Specifically, in S103, the local feature and the semantic feature may be subjected to feature fusion to obtain a local fusion feature, where the local feature is a small-scale feature, and may be fused with a small-scale feature in the semantic feature, and the feature fusion manner may be implemented by a spatial feature transformation convolution layer, and the process is similar to the feature fusion manner implemented by the ith spatial feature transformation convolution layer in S102. Taking the local feature as an n-th layer fusion semantic feature as an example, the input of the spatial feature transformation convolution layer of the local feature and the semantic feature can be the n-th layer fusion semantic feature and the n-th layer semantic feature. In specific implementation, a spatial feature transformation convolution layer of local features and semantic features can be performed, the n-th layer semantic features can be converted into first transformation parameters and second transformation parameters through convolution operation, then feature transformation is performed on the n-th layer fusion semantic features according to the first transformation parameters and the second transformation parameters, matrix multiplication operation is performed on the first transformation parameters and the n-th layer fusion semantic features to obtain a product result, then the sum of the product result and the second transformation parameters can be used as the local fusion features, or convolution operation can be performed on the sum of the product result and the second transformation parameters, the result of the convolution operation is used as the local fusion features, and a convolution kernel of the convolution operation can be 3*3, for example.

In S104, the global feature and the local fusion feature may be fused to obtain the target fusion semantic feature, where the fusion of the global feature and the local fusion feature may be implemented by direct addition.

In S104, the global feature may be processed to obtain a global fusion feature, and then the global fusion feature and the local fusion feature are fused to obtain a target fusion semantic feature, where the fusion of the global fusion feature and the local fusion feature may be achieved by a direct addition method. Referring to FIG. 3, the local fusion feature 305 and the global fusion feature 306 are fused to obtain a target fusion semantic feature 307.

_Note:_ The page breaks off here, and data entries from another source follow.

/-! ### writeReg: a register write touches its own register only (R41) -/

@[simp] theorem writeReg_build (r : Reg) (v : Word) : (s.writeReg r v).build = s.build := by
  cases r <;> rfl
@[simp] theorem writeReg_fsm (r : Reg) (v : Word) : (s.writeReg r v).fsm = s.fsm := by
  cases r <;> rfl
@[simp] theorem writeReg_pend (r : Reg) (v : Word) : (s.writeReg r v).pend = s.pend := by
  cases r <;> rfl
@[simp] theorem writeReg_seed (r : Reg) (v : Word) :
    (s.writeReg r v).seed = if r = .seed then v else s.seed := by
  cases r <;> rfl
@[simp] theorem writeReg_accA (r : Reg) (v : Word) :
    (s.writeReg r v).accA = if r = .accA then v else s.accA := by
  cases r <;> rfl
@[simp] theorem writeReg_accB (r : Reg) (v : Word) :
    (s.writeReg r v).accB = if r = .accB then v else s.accB := by
  cases r <;> rfl
@[simp] theorem writeReg_size (r : Reg) (v : Word) :
    (s.writeReg r v).size = if r = .size then v else s.size := by
  cases r <;> rfl
@[simp] theorem writeReg_arg0 (r : Reg) (v : Word) :
    (s.writeReg r v).arg0 = if r = .arg0 then v else s.arg0 := by
  cases r <;> rfl
@[simp] theorem writeReg_arg1 (r : Reg) (v : Word) :
    (s.writeReg r v).arg1 = if r = .arg1 then v else s.arg1 := by
  cases r <;> rfl
@[simp] theorem writeReg_chunkOff (r : Reg) (v : Word) :
    (s.writeReg r v).chunkOff = if r = .chunkOff then v else s.chunkOff := by
  cases r <;> rfl
@[simp] theorem writeReg_chunkLen (r : Reg) (v : Word) :
    (s.writeReg r v).chunkLen = if r = .chunkLen then v else s.chunkLen := by
  cases r <;> rfl
@[simp] theorem writeReg_res0 (r : Reg) (v : Word) : (s.writeReg r v).res0 = s.res0 := by
  cases r <;> rfl
@[simp] theorem writeReg_res1 (r : Reg) (v : Word) : (s.writeReg r v).res1 = s.res1 := by
  cases r <;> rfl
@[simp] theorem writeReg_ovf (r : Reg) (v : Word) : (s.writeReg r v).ovf = s.ovf := by
  cases r <;> rfl
@[simp] theorem writeReg_err (r : Reg) (v : Word) : (s.writeReg r v).err = s.err := by
  cases r <;> rfl
@[simp] theorem writeReg_band (r : Reg) (v : Word) : (s.writeReg r v).band = s.band := by
  cases r <;> rfl
@[simp] theorem writeReg_ibuf (r : Reg) (v : Word) : (s.writeReg r v).ibuf = s.ibuf := by
  cases r <;> rfl
@[simp] theorem writeReg_modelFault (r : Reg) (v : Word) : (s.writeReg r v).modelFault = s.modelFault := by
  cases r <;> rfl
@[simp] theorem writeReg_agenda (r : Reg) (v : Word) : (s.writeReg r v).agenda = s.agenda := by
  cases r <;> rfl
@[simp] theorem writeReg_returned (r : Reg) (v : Word) : (s.writeReg r v).returned = s.returned := by
  cases r <;> rfl
@[simp] theorem writeReg_draws (r : Reg) (v : Word) : (s.writeReg r v).draws = s.draws := by
  cases r <;> rfl

/-! ### onNext and nextState -/

@[simp] theorem onNext_next (f : State → State) (t : State) :
    onNext f (.next t) = .next (f t) := rfl

@[simp] theorem onNext_fault (f : State → State) (r : Fault) :
    onNext f (.fault r) = .fault r := rfl

@[simp] theorem onNext_refused (f : State → State) (r : Refusal) :
    onNext f (.refused r) = .refused r := rfl

@[simp] theorem nextState_next (t : State) : nextState (.next t) = some t := rfl

/-- An outcome under `onNext` is a next state only where the outcome itself is one. -/
theorem onNext_eq_next {f : State → State} {o : Host.Outcome State Fault Refusal} {t : State}
    (h : onNext f o = .next t) : ∃ u, o = .next u ∧ t = f u := by
  cases o with
  | next u => exact ⟨u, rfl, by simpa using h.symm⟩
  | fault r => simp at h
  | refused r => simp at h

end Sys2Proof.Machine
end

Specifically, the global feature and the position coding information of the image to be processed can be encoded and decoded to update the global feature to obtain a global fusion feature, the global fusion feature and the local fusion feature are fused to obtain a target fusion semantic feature, and the fusion of the features of different regional blocks in the global feature can be performed by encoding and decoding the global feature and the position coding information of the image to be processed, so that the different regional blocks can interact in color adjustment, and thus each regional block is respectively analyzed and adjusted, the local color adjustment capability can be improved, and the adjustment capability of various local color cast and color degradation in different application scenes can be improved.

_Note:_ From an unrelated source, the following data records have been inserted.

-- ==== Sys2Proof/Tests/Slice0.lean ====
section
/-! SUPPORT. The model's own tests: expected values are those of spec/95_test_vectors.md (V1 to V8) and of the rules' examples. And one witness or more for every statement of Certificates/Slice0/Obligations.lean that has hypotheses. -/

namespace Sys2Proof.Tests

open Sys2Proof.Machine

/-! ### Helpers -/

/-- "hello world". -/
def hello : List Byte := [0x68, 0x65, 0x6c, 0x6c, 0x6f, 0x20, 0x77, 0x6f, 0x72, 0x6c, 0x64]

/-- `pat(n)` of 95_test_vectors. -/
def pat (n : Nat) : List Byte := (List.range n).map (fun i => BitVec.ofNat 8 i)

/-- The reset state with these bytes at IBUF index `k`, and the chunk registers on them. -/
def loadedAt (k : Nat) (bs : List Byte) : State :=
  { State.reset with
    ibuf := memSetBytes [] k bs
    chunkOff := BitVec.ofNat 64 k
    chunkLen := BitVec.ofNat 64 bs.length }

/-- The reset state with these two arguments. -/
def withArgs (x y : Word) : State := { State.reset with arg0 := x, arg1 := y }

/-- A state with a command latched. -/
def busyWith (c : Word) (s : State) : State := { s with fsm := .exec, pend := some c }

/-- A state with moves to come. -/
def facing (moves : List Move) (s : State) : State := { s with agenda := moves }

/-- One field of the state after a command, none where it stops. -/
def after {α : Type} (i : Instr) (s : State) (f : State → α) : Option α := (nextState (exec i s)).map f

/-- One field of the state after a step, none where it stops. -/
def afterStep {α : Type} (s : State) (f : State → α) : Option α := (nextState (step s)).map f

/-- A build with the smallest buffer of R9. -/
def smallBuild : Build := { Build.default with bufBytes := 128, base := 0x40000000 }

/-- A build with the largest buffer of R9. -/
def largeBuild : Build := { Build.default with bufBytes := 2 ^ 20 }

/-! ### Well-formedness: an ill-formed term for each check -/

theorem test_wf_legal_word : (fieldsOf 0x803).wf = true := by decide
theorem test_wf_reserved_op : (fieldsOf 0x006).opDefined = false ∧ (fieldsOf 0x0ff).opDefined = false := by decide
theorem test_wf_reserved_bits : (fieldsOf 0x1000).rsvZero = false ∧ (fieldsOf 0x8000000000000000).rsvZero = false := by decide
theorem test_wf_seed_select : (fieldsOf 0x102).dAllowed = false := by decide
theorem test_wf_width_field : (fieldsOf 0x202).wAllowed = false := by decide
theorem test_wf_width_code : (fieldsOf 0xA03).wInRange = false := by decide
theorem test_wf_each_refuses : ([0x006, 0x1000, 0x102, 0x202, 0xA03] : List Word).map (fun w => (fieldsOf w).wf) = [false, false, false, false, false] := by decide
theorem test_wf_build_even_secret : ({ Build.default with secret1 := 2 } : Build).wf = false := by decide
theorem test_wf_build_not_power_of_two : ({ Build.default with bufBytes := 4095 } : Build).wf = false := by decide
theorem test_wf_build_out_of_range :
    ({ Build.default with bufBytes := 64 } : Build).wf = false ∧ ({ Build.default with bufBytes := 2 ^ 21 } : Build).wf = false := by decide
theorem test_wf_builds : Build.default.wf = true ∧ smallBuild.wf = true ∧ largeBuild.wf = true := by decide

Encoding and decoding the global features and the position coding information of the image to be processed, namely encoding and decoding the global features and the position coding information of the image to be processed to determine update features corresponding to the block features of each region in the global features, wherein the update features form global fusion features; in the determining process of the update feature corresponding to the jth region block in the features of each region block, the correlation weight of the jth region block by other region blocks is determined according to the position coding information of the jth region block and the position coding information of other region blocks, the features of other region blocks and the features of the jth region block, the update feature corresponding to the jth region block is determined according to the correlation weight, the features of other region blocks and the features of the jth region block, and the jth region block is any region block in the global feature, so that the features of each region block are influenced by the features of other region blocks, and different region blocks can interact in color adjustment.

Referring to fig. 5, a schematic diagram of a codec calculation flow is provided in an embodiment of the present application, where a codec mode is implemented by a transducer codec, the transducer is a deep learning model, and a self-attention mechanism is adopted to differentially weight the importance of each portion of input data. The codec calculation flow may include an encoding process (Transformer Encode) and a decoding process (Transformer Decode), the encoding process including a plurality of encoding operations, each encoding operation may include a Multi-Head Self-Attention mechanism (Multi-Head Self-Attention), a residual and normalization (Add & Norm), a forward network (FFN), a residual and normalization (Add & Norm) process, the number of times of the encoding operation may be denoted as N, the decoding process may include a plurality of decoding operations, each decoding operation may include a Multi-Head Self-Attention mechanism (Multi-Head Self-Attention), a residual and normalization (Add & Norm), a forward network (FFN), a residual and normalization (Add & Norm) process, and the number of times of the decoding operation may be denoted as M. The position-coding information may be encoded by learning parameters to achieve fusion with global features, which may be denoted as learning position-coding (Learned Positional Encoding).

The global feature and the position coding information of the image to be processed are coded and decoded, the similarity of the feature vector of the jth region block and the feature vector of other region blocks can be calculated according to the feature of the jth region block in a non-local calculation mode, the similarity is normalized to obtain the weight corresponding to the other region blocks, the weight is multiplied by the corresponding feature of each region block, and the added result is the update feature of the jth region block feature, so that the update feature contains global information. And the contribution degree of other area blocks to the jth area block can be indicated by using the similarity, so that in the weighted updating feature, the larger the relation of the other area blocks to the jth area block is, the larger the similarity is, and the larger the influence on the updating feature is.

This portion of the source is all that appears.